## Data excerpts
□ □ □ □

/-- The LSU, TXU, CCU, TMR and CTR ports, PROGRAM_TIMER_EXPIRY and LCTL (22 R409, R410, R412 to R415, R417, R418). That a TXU command acts as
its word does, and the TXU's queue is of the resends that limits, ports and pages hold, is the model's choice (log entry 117). -/
def Obligations.LeatUnitMovesComplete : Prop :=
  (∀ (m : LM) (s : State), s.cur.aborted = false → leatGuard s m = true →
    let v := leatSource s m
    let a := v.toNat
    let d := (leatPort s 0x120).toNat
    let x := s.leatNow
    let load (n : Nat) (o : Instr) : Prop :=
      a % n = 0 →
        (a + n ≤ 0x40000 → exec o s = .next (leatGive s (.port 0x101 (BitVec.ofNat 64 (leNat (x.dmem.bytes a n)))) 2)) ∧
        (0x10000000 ≤ a → a < 0x18000000 → ∀ w, windowConn s a = some w →
          exec o s = .next (leatGive s (.port 0x101 (BitVec.ofNat 64 (fieldLE (entryBytes s w.1) w.2 n))) 2))
    let store (n : Nat) (o : Instr) : Prop :=
      a % n = 0 →
        (a + n ≤ 0x40000 → exec o s = .next (s.setLeat s.leatIx { x with dmem := x.dmem.store a (natLE n d) })) ∧
        (0x10000000 ≤ a → a < 0x18000000 → ∀ w, windowConn s a = some w → w.2 ≠ 0 → connState (entryBytes s w.1) = 0 →
          exec o s = .next (s.setConn w.1 { s.conn w.1 with entry := setLE (entryBytes s w.1) w.2 n d }))
    let w := leatPort s 0x150
    load 4 (.lsuLd32 m) ∧ load 8 (.lsuLd64 m) ∧ store 4 (.lsuSt32 m) ∧ store 8 (.lsuSt64 m) ∧
    (∀ c, wordOpen s w = some c →
      let n := a % 2 ^ 16
      exec (.txuAcknow m) s = .next (txuGive (sendAck (s.setConn c { s.conn c with granted := (s.conn c).granted + n }) c n (s.conn c).rxPath 0) 0) ∧
      (∀ port k, movePort s c (leatPort s 0x151) = some port → psnSent (s.conn c) (a % 2 ^ 32) = true →
        sentPacket s c (a % 2 ^ 32) = some k →
        let p := leatPort s 0x151
        exec (.txuRetx m) s = .next (txuGive (offerAll (resend (s.setConn c { s.conn c with port := port, timerOn := true, timerAt := s.fabricTime }) c k
          (if p.getLsbD 4 = true then bits p.toNat 3 0 else connPath (s.conn c).entry (a % 2 ^ 32)))) 0))) ∧
    (a % 32 = 0 → a + 32 ≤ 0x40000 →
      let desc := x.dmem.bytes a 32
      let k := fieldLE desc 0 1
      txdescOk desc = true →
        (k ≤ 3 → exec (.txuTxdesc m) s = .next (txuGive (txdescOpen s k w).1 (txdescOpen s k w).2)) ∧
        (∀ c, wordOpen s w = some c →
          (k = 4 → exec (.txuTxdesc m) s = .next (txuGive (offerAll (closeConn s c 4)) 0)) ∧
          (k = 5 → exec (.txuTxdesc m) s = .next (txuGive (sendCtl s c
            (.probe c (portPath s (s.conn c).port (fieldLE desc 1 1)))) 0)))) ∧
    (∀ c, wordOpen s (leatPort s 0x190) = some c →
      let go (y : Conn) := leatGive (offerAll (sendOut (s.setConn c y) c)) (.port 0x106 0) 2
      exec (.ccuWinupd m) s = .next (go { s.conn c with window := some (a % 2 ^ 32) }) ∧
      exec (.ccuRateset m) s = .next (go { s.conn c with rate := some (Nat.min (a % 2 ^ 32) (800000 / 2 ^ (s.port (s.conn c).port).split)) })) ∧
    (let t := leatPort s 0x1B0
     let n := t.toNat % 16
     (t.getLsbD 63 = true →
       exec (.tmrTarm m) s = .next (s.setLeat s.leatIx { x with timers := tins x.timers n (some (s.fabricTime + a)), tmrx := x.clearX n }) ∧
       exec (.tmrTcancel m) s = .next (s.setLeat s.leatIx { x with timers := tdel x.timers n, tmrx := x.clearX n })) ∧
     (t.getLsbD 63 = false → ∀ c, wordConn s t = some c →
       exec (.tmrTarm m) s = .next (s.setConn c { s.conn c with timeout := a % 2 ^ 32, timerOn := !(s.conn c).sent.isEmpty, timerAt := s.fabricTime }) ∧
       exec (.tmrTcancel m) s = .next (s.setConn c { s.conn c with timerOn := false }))) ∧
    (let h := (leatPort s 0x1D0).toNat
     (hKind h = 1 ∨ hKind h = 2 ∨ hKind h = 3) → handleOk h = true → a < 2 ^ 62 →
     (∃ side, side < 2 ∧ ∃ p, portOwner s (pairPort s side) = some p ∧ handleIn (s.part p) (s.part p).hasMill h = true) →
     exec (.ctrCadd m) s = .next (applyAdd s h a))) ∧
  (∀ (s : State) (n k : Nat),
    let x := s.leat n
    (∀ e, tget none x.timers (k % 16) = some e → e ≤ s.fabricTime → exec (.programTimerExpiry n k) s =
      .next (s.setLeat n { x with timers := tdel x.timers (k % 16), tmrx := x.tmrx ||| BitVec.ofNat 16 (2 ^ (k % 16)) })) ∧
    (n < 24 → s.fabricPaused = false →
      (x.halted = true → k % 2 = 1 → exec (.lctlRun n k) s = .next
        { s.setLeat n { x with b := [], q := 0, operand := [], result := [], flight := [], stack := [], pc := 0, target := none, run := true,
                               halted := false, fcode := 0, fpc := 0, timers := [], tmrx := 0 } with
          runQueue := s.runQueue.filter (· != 1000 + n) ++ [1000 + n] }) ∧
      (x.halted = false → k % 2 = 0 → exec (.lctlRun n k) s = .next
        { s.setLeat n { x.settle with run := false, halted := true, fcode := 0, fpc := 0 } with runQueue := s.runQueue.filter (· != 1000 + n) }) ∧
      ((x.halted = true ↔ k % 2 = 0) → exec (.lctlRun n k) s = .next s)))

/-! ### Management requests -/

/-- The management requests (24 R443), each accepted with status 0 (18 R335 to R339, 19 R350, R361, 20 R368, R369, R373, R383, 21 R398, 23 R424,
R429, 26 R444), or refused with status 1 and no change of state. Choices of the model: CORRECTED grows by a free value as the record is read
(log entry 101); the firmware's own generator loads key slots as the partition is configured, and a line that nothing has written is not
re-keyed (log entry 108). -/
def Obligations.ManagementRequestsComplete : Prop :=
  (∀ (s : State) (tag pid : Nat), s.mgmtWaits = false →
    let p := s.part pid
    let ok (op : Nat) (t : State) := offerAll (t.emit (.mgmtReply (natLE 2 op ++ natLE 2 tag ++ natLE 4 4 ++ natLE 4 0)))
    let no (op : Nat) := s.emit (.mgmtReply (natLE 2 op ++ natLE 2 tag ++ natLE 4 4 ++ natLE 4 1))
    let data (op : Nat) (bs : List Byte) := s.emit (.mgmtReply (natLE 2 op ++ natLE 2 tag ++ natLE 4 (4 + bs.length) ++ natLE 4 0 ++ bs))
    exec (.readBootStatus tag) s = .next (data 0x01 (natLE 4 (bootStatus s))) ∧
    (∀ body, fieldLE body 2 1 = pid →
      (descOk s body = true → exec (.writePartitionDescriptor tag body) s = .next (ok 0x02 (rekeyPart (generateKeys (configure s body) { desc := body }) { desc := body } none))) ∧
      (p.st = .active → descChangeOk p body = true →
        exec (.writePartitionDescriptor tag body) s = .next (ok 0x02 (serveQueues (changeDesc s body) pid))) ∧
      (descOk s body = false → (p.st = .active → descChangeOk p body = false) → exec (.writePartitionDescriptor tag body) s = .next (no 0x02))) ∧
    (p.st = .configured → keysLoaded s p = true → p.svcLen = 0 ∨ servicePasses s p = true → s.mgmt.bootBits % 8 = 7 →
      exec (.activatePartition tag pid) s = .next (ok 0x03 (serveQueues (s.setPart pid
        { p with st := .active, pmeas := if p.svcLen = 0 then p.pmeas else extend p.pmeas (imgDigest (serviceImage s p)) }) pid))) ∧
    (p.st ≠ .configured → exec (.activatePartition tag pid) s = .next (no 0x03)) ∧
    (p.st = .configured → exec (.destroyPartition tag pid) s = .next (ok 0x04 (freePart s pid))) ∧
    (p.st = .active → exec (.destroyPartition tag pid) s = .next (ok 0x04 (drain s pid))) ∧
    (p.st = .free ∨ p.st = .draining → exec (.destroyPartition tag pid) s = .next (no 0x04)) ∧
    (p.st = .draining → drained s pid = true → exec (.drainingComplete pid) s = .next (freePart s pid)) ∧
    (p.st = .configured ∨ p.st = .active →
      (∀ n body, n < 8 → lqOk p body = true →
        let q := tget {} p.queues n
        let fresh := lqEnabled body && !lqEnabled q.desc
        exec (.writeLaunchQueueDescriptor tag pid n body) s = .next (ok 0x05 (s.setPart pid
          { p with
            queues := tins p.queues n (if fresh = true then { desc := body, base := (s.ctr (hostHandle (lqBell body))).toNat, taken := 0 }
              else { q with desc := body }),
            due := if lqEnabled body && lqEnabled q.desc then p.due else p.due.map fun u => u.filter fun e => e.1 != n }))) ∧
      (∀ n body, n < 64 → spaceOk p n body = true →
        (spaceEnabled (tget [] p.spaces n) = false ∨ tget [] p.spaces n = body ∨ spaceLive s pid n = false) →
        exec (.writeAddressSpaceDescriptor tag pid n body) s = .next (ok 0x06 (s.setPart pid { p with spaces := tins p.spaces n body }))) ∧
      (∀ n body, n < 16 → gangOk body = true →
        (∀ j ∈ s.jobsOf pid, j.phase = .running → recGang j.record = true → recGangix j.record ≠ n) →
        exec (.writeGangDescriptor tag pid n body) s = .next (ok 0x07
          (((s.jobsOf pid).filter fun j => recGang j.record && recGangix j.record == n).foldl
            (fun t j => t.setJob j.id { j with skipped := none })
            (s.setPart pid { p with gangs := tins p.gangs n body, slice := tins p.slice n none })))) ∧
      (∀ n body u, n < 2 ^ 20 → body.length = 64 → connState (s.conn (connId pid n)).entry = 0 → entryOk s p body = true →
        (p.conns.filter fun e => connState e.2.entry != 0).length < 65536 → usablePort s body = some u →
        exec (.openConnection tag pid n body) s = .next (ok 0x09
          (sendCtl (s.setConn (connId pid n) { entry := setLE body 0 1 1, port := u }) (connId pid n) (.handshake (connId pid n) 1))))) ∧
    (p.st ≠ .free →
      (∀ n base len, n < 64 →
        let ask : Instr := .invalidateTranslations tag pid n base len
        let k := invalOf s ask true pid n false
        s.invalReady ask = false →
          (k.cores = [] → k.cmds = [] → exec ask s = .next (ok 0x08 (invalidateSpace s pid n base len))) ∧
          (k.cores ≠ [] ∨ k.cmds ≠ [] → exec ask s = .next (offerAll (waitInval (invalidateSpace s pid n base len) k false)))) ∧
      (∀ n, n < 2 ^ 20 → connState (s.conn (connId pid n)).entry = 2 →
        exec (.closeConnection tag pid n) s = .next (ok 0x0A (closeConn s (connId pid n) 2))) ∧
      exec (.detach tag pid) s = .next (ok 0x0C (loseHost s pid)) ∧
      (let js := (s.jobsOf pid).filter (·.suspendedNow)
       exec (.reattach tag pid) s = .next (ok 0x0D ((noteSuspended (rehost
         (js.foldl (fun t j => unsuspend t j.id) { s with hostLost := s.hostLost.filter (· != pid), lostAt := tdel s.lostAt pid }) pid) pid).push [.dispatch pid])) ∧
       exec (.killSuspended tag pid) s = .next (ok 0x0E (js.foldl (fun t j => killJob t j.id 3 cHostlost) s))) ∧
      (let t := recordAdd { s with draws := s.draws + 1 } pid 0 8 (Config.corrected s.draws)
       exec (.readPartitionRecord tag pid 0) s = .next (t.emit
         (.mgmtReply (natLE 2 0x0F ++ natLE 2 tag ++ natLE 4 (4 + (padTo 512 (t.part pid).record).length) ++ natLE 4 0 ++
           padTo 512 (t.part pid).record)))) ∧
      exec (.readPartitionRecord tag pid 1) s = .next (data 0x0F (p.events.flatten ++ natLE 4 p.eventsLost))) ∧
    (∀ slot body, slot < 128 → body.length = 64 →
      (s.mgmt.spdm.session = 2 → exec (.loadKeySlot tag slot body) s = .next (ok 0x0B (rekeySlot { s with keys := tins s.keys slot body } slot))) ∧
      (s.mgmt.spdm.session ≠ 2 → exec (.loadKeySlot tag slot body) s = .next (no 0x0B))) ∧
    (∀ kind floor, kind ∈ s.mgmt.commitKinds → floor ≤ imgSvn (tget [] s.mgmt.running kind) → tget 0 s.mgmt.svnFloor kind ≤ floor →
      exec (.raiseSvnFloor tag kind floor) s = .next (ok 0x11
        { s with mgmt := { s.mgmt with svnFloor := tput 0 s.mgmt.svnFloor kind floor } }))) ∧
  (∀ (s : State) (tag pid n base len : Nat), s.invalReady (.invalidateTranslations tag pid n base len) = true →
    exec (.invalidateTranslations tag pid n base len) s = .next (offerAll (serveWaiting
      ((dropInval s (.invalidateTranslations tag pid n base len)).emit (.mgmtReply (natLE 2 0x08 ++ natLE 2 tag ++ natLE 4 4 ++ natLE 4 0))))))

/-- REQUEST_ACTIVATION, the stages of a live activation and its ends (23 R426 to R428), and the package resets (26 R444, R446). -/
def Obligations.ActivationAndResetComplete : Prop :=
  (∀ (s : State) (tag kind : Nat) (image : List Byte), s.mgmtWaits = false → s.mgmt.act.state = 0 → 1 ≤ kind → kind ≤ 3 →
    let a := s.mgmt.act
    let asked : Activation := { a with state := 1, kind := kind, image := image, block := none, pendingMeas := [], since := s.fabricTime }
    let staged := { s with mgmt := { s.mgmt with act := asked } }
    exec (.requestActivation tag kind image) s = .next
      (if stageOk s kind image = true then reply (if stageClear s = true then measureAct staged else staged) 0x10 tag 0
       else reply { s with mgmt := { s.mgmt with act := { a with kind := kind, result := 3 } } } 0x10 tag 1)) ∧
  (∀ (s : State),
    let a := s.mgmt.act
    (a.state = 1 → 1000000000 ≤ s.actTime → exec .activationStageTimeout s =
      .next { s with mgmt := { s.mgmt with act := { a with state := 0, result := 3, image := [] } } }) ∧
    (∀ hver payload, a.state = 2 ∨ (a.state = 1 ∧ stageClear s = true ∧ s.actTime ≤ 1000000000) → payload.length ≤ 2 ^ 22 →
      let img := tget [] s.mgmt.running a.kind
      let at_ := handoverAt a.kind
      hver = imgHver img →
      let s0 := freezeOld (if a.state = 1 then measureAct s else s) a.kind
      let act (t : State) (f : Activation → Activation) : State := { t with mgmt := { t.mgmt with act := f t.mgmt.act } }
      let s1 := act s0 fun b => { b with state := 3, since := s.fabricTime }
      (img = [] → exec (.activationFreeze hver payload) s = .next s1) ∧
      (img ≠ [] →
        (firmwareOwn s1 at_ (128 + payload.length) = true → exec (.activationFreeze hver payload) s =
          .next (act (writeAt s1 0 ⟨.hbm, at_⟩ (handoverBlock hver a.kind (imgVer img) payload)) fun b => { b with block := some at_ })) ∧
        (firmwareOwn s1 at_ (128 + payload.length) = false → exec (.activationFreeze hver payload) s = .next (enterFallback s1)))) ∧
    (let act (t : State) (f : Activation → Activation) : State := { t with mgmt := { t.mgmt with act := f t.mgmt.act } }
     (a.state = 3 → exec .activationHandover s = .next ((act s fun b => { b with state := 4 }).push [.activationHandover])) ∧
     (a.state = 4 →
       (blockOk s = true → s.actTime ≤ 2000000 → exec .activationHandover s = .next
         ((act (startImage (stopImage s a.kind) a.kind a.image a.block) fun b => { b with state := 5, hbcnt := 0, since := s.fabricTime }).push
           [.activationHandover])) ∧
       (blockOk s = false ∨ 2000000 < s.actTime → exec .activationHandover s = .next (enterFallback s))) ∧
     (a.state = 5 → exec .activationHandover s = .next (offerAll (resumeWork (act s fun b => { b with state := 6 })))) ∧
     (a.state = 7 → exec .activationHandover s = .next (offerAll (commitAct s))) ∧
     (a.state = 8 → exec .activationHandover s = .next (offerAll (resumeWork (fallbackAct s))))) ∧
    (a.state = 3 ∨ a.state = 4 → 2000000 < s.actTime → exec .activationFreezeTimeout s = .next (enterFallback s)) ∧
    (a.state = 6 → 50000000 ≤ s.actTime → exec .heartbeatTimeout s = .next (enterFallback s)) ∧
    (∀ value, value < 4 → value ≠ 0 → value = (a.hbcnt + 1) % 4 →
      let counted : Activation := { a with hbcnt := value }
      exec (.heartbeat value) s = .next
        (if a.state = 6 ∧ value = 3 ∧ s.actTime ≤ 50000000 then
          ({ s with mgmt := { s.mgmt with act := { counted with state := 7 } } } : State).push [.activationHandover]
         else { s with mgmt := { s.mgmt with act := counted } }))) ∧
  (∀ (s : State),
    exec .packageReset s = .next (boot (cleared s)) ∧ exec .thermalTrip s = .next (boot (cleared s)) ∧
    exec .sidePortResetRequest s = .next (boot (cleared s)) ∧
    ((∀ kind, bootImage s kind = none) →
      ∃ t, exec .packageReset s = .next t ∧ t.parts = [] ∧ t.cores = [] ∧ t.mills = [] ∧ t.dies = [] ∧ t.ctrs = [] ∧ t.waiters = [] ∧
        t.engines = [] ∧ t.jobs = [] ∧ t.keys = [] ∧ t.ports = [] ∧ t.leats = [] ∧ t.hbm = [] ∧ t.banks = [] ∧ t.mcram = [] ∧
        t.hostMem = s.hostMem ∧ t.mgmt.flash = s.mgmt.flash ∧ t.mgmt.svnFloor = s.mgmt.svnFloor ∧ t.mgmt.boots = s.mgmt.boots + 1))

□ □ □ □

## Exercise requirements
Among the records, find the lines that contain "firmwareOwn" and copy each of them.

## Answer for this exercise
        (firmwareOwn s1 at_ (128 + payload.length) = true → exec (.activationFreeze hver payload) s =
        (firmwareOwn s1 at_ (128 + payload.length) = false → exec (.activationFreeze hver payload) s = .next (enterFallback s1)))) ∧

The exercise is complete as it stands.